Seth Herd comments on Aligned AI via monitoring objectives in AutoGPT-like systems

Seth Herd 24 May 2023 21:21 UTC
2 points
0
I’ve written about this in Capabilities and alignment of LLM cognitive architectures. I didn’t go into quite as much depth on alignment, but my conclusions are essentially identical to yours: there are ways this could go wrong, but it has a lot of promise. I think this approach has large upsides from working primarily in natural language, and that all other approaches have the same downsides and more.
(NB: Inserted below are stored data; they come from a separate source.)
-- ==== Sys2Proof/Machine/TimeOps.lean ====
section
/-!
DEFINITION. The time engine (R424 to R446): the servo's action on an update, the states of R432, the best master clock
algorithm, and the end of PTP on a port.
-/

namespace Sys2Proof.Machine

/-- The layout of PTP_TIME and PTP_PPS_TS (R448, R457). -/
def timeWord (tai : Nat) : Nat :=
  let sec := tai / (1000000000 * nsUnits)
  let ns := tai / nsUnits % 1000000000
  tai / 65536 % 65536 + ns * 65536 + sec % 2 ^ 48 * 2 ^ 48

/-- The signed log2 intervals of PTP_CTRL, in cycles. -/
def logCycles (v : Nat) : Nat := if v < 8 then secCycles * 2 ^ v else secCycles / 2 ^ (16 - v)

/-- PTP runs: ENABLE, and PORT exists in the port mode in force (R425). Its domain is unpowered in Slumber. -/
def State.ptpOn (s : State) : Bool :=
  s.alive && decide (s.power.pstate ≠ 3) && s.flag .ptpCtrl_enable && s.portExists (s.fget .ptpCtrl_port)

/-- ε is infinite from now on; PPS_OUT stays low meanwhile (R446). -/
def TimeSt.noEps (t : TimeSt) : TimeSt := { t with epsInf := true, ppsOut := false }

/-- PTP ends on its port: ENABLE written 0, or the port lost (R432). -/
def State.ptpOff (s : State) : State :=
  let was := s.time.state
  let s := { s with time := { s.time with state := 0, portState := 0, streak := 0, rejects := 0, path := none, master := none, foreign := [] }.noEps }
  if was = 0 then s else s.report .timeUnsynced

/-- PTP begins: listening on its port, or an event when the port does not exist (R425). -/
def State.ptpBegin (s : State) : State :=
  if s.portExists (s.fget .ptpCtrl_port) then { s with time := { s.time with portState := 4 } } else s.report .ptpNoPort

/-- UNTRUSTED ends, with an event, when ε is at or below WAIT_CAP_US / 2 (R438). -/
def State.trustCheck (s : State) : State :=
  match s.epsUnits with
  | none => s
  | some e =>
    if s.time.untrusted ∧ e * 2 ≤ s.fget .ptpEpsCtrl_waitCapUs * 1000 * nsUnits then
      { s with time := { s.time with untrusted := false } }.report .trusted
    else s

/-- PTP_INCR at the nominal rate (R450). -/
def nominalIncr : Nat := 0x1AAAAAAAB

/-- The increment at a rate offset in ppm, less half the drift that EPS_DRIFT_PPB allows (R430). -/
def incrAt (ppm : Int) (driftPpb : Nat) : Nat :=
  ((nominalIncr : Int) + nominalIncr * ppm / 1000000 - (nominalIncr * driftPpb / 2000000000 : Nat)).toNat

/-- Write PTP_INCR. -/
def State.setIncr (s : State) (v : Nat) : State := (s.fput .ptpIncr_fracNs (v % nsUnits)).fput .ptpIncr_ns (v / nsUnits)

/-- The servo sets the rate (R430, R431): the filter's offset bounded by SLEW_PPM, or SLEW_PPM slower. -/
def State.setRate (s : State) (err : Int) (ahead : Bool) : State :=
  let slew := s.fget .ptpServoCtrl_slewPpm
  let drift := s.fget .ptpEpsCtrl_epsDriftPpb
  if ahead then s.setIncr (incrAt (-(slew : Int)) drift)
  else
    let i := s.time.integral + err
    let s := { s with time := { s.time with integral := i } }
    let r := Config.servoRate err i (s.fget .ptpServoCtrl_kpShift) (s.fget .ptpServoCtrl_kiShift)
    s.setIncr (incrAt (max (-(slew : Int)) (min slew r)) drift)

/-- The action of R431 on an accepted update with lag `m` and error bound `a`, and whether it stepped. A step that would not
move the counter forward is ignored with an event (R428). -/
def State.actOn (s : State) (m : Int) (a : Nat) : State × Bool :=
  let s := { s with time := { s.time with a := a, updated := some s.clk.cycles, updates := (s.time.updates ++ [(m, a)]).drop (s.time.updates.length + 1 - 8) } }
  if m - a < 0 then
    let s := { s with time := { s.time with m := m }.noEps }
    let s := s.setRate 0 true
    if m + a < 0 then ((s.fput .ptpStat_timeFault 1).report .timeFault, false) else (s, false)
  else if (s.fget .ptpServoCtrl_stepNs : Int) < m then
    let by_ := m - a - 8
    if 0 ≤ by_ then
      ({ s with clk := ⟨s.clk.cycles, s.clk.tai + by_.toNat * nsUnits⟩, time := { s.time with m := a + 8, epsInf := false } }, true)
    else ({ s with time := { s.time with m := m, epsInf := false } }.report .backwardIgnored, false)
  else ({ s with time := { s.time with m := m, epsInf := false } }.setRate (m - (a + 8)) false, false)

/-- What an accepted update makes of STATE (R432). -/
def State.stateAfter (s : State) (stepped : Bool) : State :=
  match s.time.state with
  | 0 => { s with time := { s.time with state := 1, streak := 0 } }
  | 1 =>
    if stepped then { s with time := { s.time with streak := 0 } }
    else if s.time.streak = 7 then { s with time := { s.time with state := 2, streak := 0, portState := if s.time.portState = 8 then 9 else s.time.portState } }.report .timeLocked
    else { s with time := { s.time with streak := s.time.streak + 1 } }
  | 3 => { s with time := { s.time with state := 2, portState := if s.time.portState = 8 then 9 else s.time.portState } }.report .timeLocked
  | _ => s

/-- Judge the path delay of an exchange (R431): an outlier is rejected and counted, but the third in a row is accepted. -/
def State.pathRejects (s : State) (path a : Nat) : Bool :=
  match s.time.path with
  | none => false
  | some f => decide (4 * a + s.fget .ptpServoCtrl_stepNs < path - f + (f - path)) && decide (s.time.rejects < 2)

/-- The filtered path delay after an accepted sample; the first stands as it is. -/
def State.pathAfter (s : State) (path : Nat) : Nat := match s.time.path with | none => path | some f => Config.pathFilter f path

/-! ### The best master clock algorithm (R424, R425) -/

/-- The clock identity of IEEE 1588: the MAC address of the PTP port as an EUI-64, first octet highest (PRESUMED, log entry 44). -/
def State.clockId (s : State) : Nat :=
  let o := fun (i : Nat) => bits (s.fget .netMacAddr_addr (s.fget .ptpCtrl_port)) (8 * i) 8
  [o 0, o 1, o 2, 0xFF, 0xFE, o 3, o 4, o 5].foldl (fun a b => a * 256 + b) 0

/-- The data set of this clock: clockClass 6 in PPS (R445), 248 otherwise, accuracy and variance unknown (PRESUMED, log entry
44). -/
def State.ownClock (s : State) : Foreign :=
  { clockId := s.clockId, priority1 := s.fget .ptpCtrl_priority1, cls := if s.time.state = 4 then 6 else 248, accuracy := 0xFE, variance := 0xFFFF,
    priority2 := s.fget .ptpCtrl_priority2, steps := 0 }

/-- The better of two data sets: the first field that differs, lower wins; of one clock the fewer steps. -/
def betterClock (x y : Foreign) : Bool :=
  if x.clockId = y.clockId then decide (x.steps < y.steps)
  else
    let xs := [x.priority1, x.cls, x.accuracy, x.variance, x.priority2, x.clockId]
    let ys := [y.priority1, y.cls, y.accuracy, y.variance, y.priority2, y.clockId]
    match (xs.zip ys).find? fun p => p.1 != p.2 with
    | some p => decide (p.1 < p.2)
    | none => false

/-- A foreign master counts after two Announce messages within four Announce intervals (IEEE 1588; PRESUMED, log entry 44). -/
def State.qualified (s : State) (f : Foreign) : Bool :=
  let w := 4 * logCycles (s.fget .ptpCtrl_logAnnounce)
  (match f.prev with | some p => decide (f.last ≤ p + w) | none => false) && decide (s.clk.cycles ≤ f.last + w) && decide (f.steps < 255)

/-- Run the BMCA: the best foreign master is selected, unless ROLE 1 and this clock is better. A grandmaster (ROLE 2) selects
none. -/
def State.bmca (s : State) : State :=
  let role := s.fget .ptpCtrl_role
  if role = 2 then s
  else
    let l := s.time.foreign.filter fun f => s.qualified f
    let best := l.foldl (fun b f => match b with | none => some f | some x => some (if betterClock f x then f else x)) none
    match best with
    | none => s
    | some f =>
      if role = 1 ∧ betterClock s.ownClock f then { s with time := { s.time with master := none, portState := 6 } }
      else { s with time := { s.time with master := some f.clockId, portState := if s.time.state = 2 ∧ s.time.master = some f.clockId then 9 else if s.time.portState = 9 ∧ s.time.master = some f.clockId then 9 else 8 } }

end Sys2Proof.Machine
end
This has also been addressed in Fabien Rogers’ The Translucent Thoughts Hypotheses and Their Implications

I’m working on another post that goes into more depth on the alignment implications, but the conclusions remain the same so far.
- Paul Colognese 24 May 2023 22:01 UTC
  1 point
  0
  Parent
  Thanks for the reponse, it’s useful to hear that we can to the same conclusions. I quoted your post in the first paragraph.
  
  Thanks for bringing Fabien’s post to my attention! I’ll reference it.
  
  Looking forward to your upcoming post.
  - Seth Herd 25 May 2023 19:43 UTC
    2 points
    0
    Parent
    Ooops, I hadn’t clicked those links so didn’t notice they were to my posts!
    
    You’ve probably found this, since it’s the one tag on your post: the chain of thought alignment tag goes to some other related work.
    
    There’s a new one up today that I haven’t finished processing.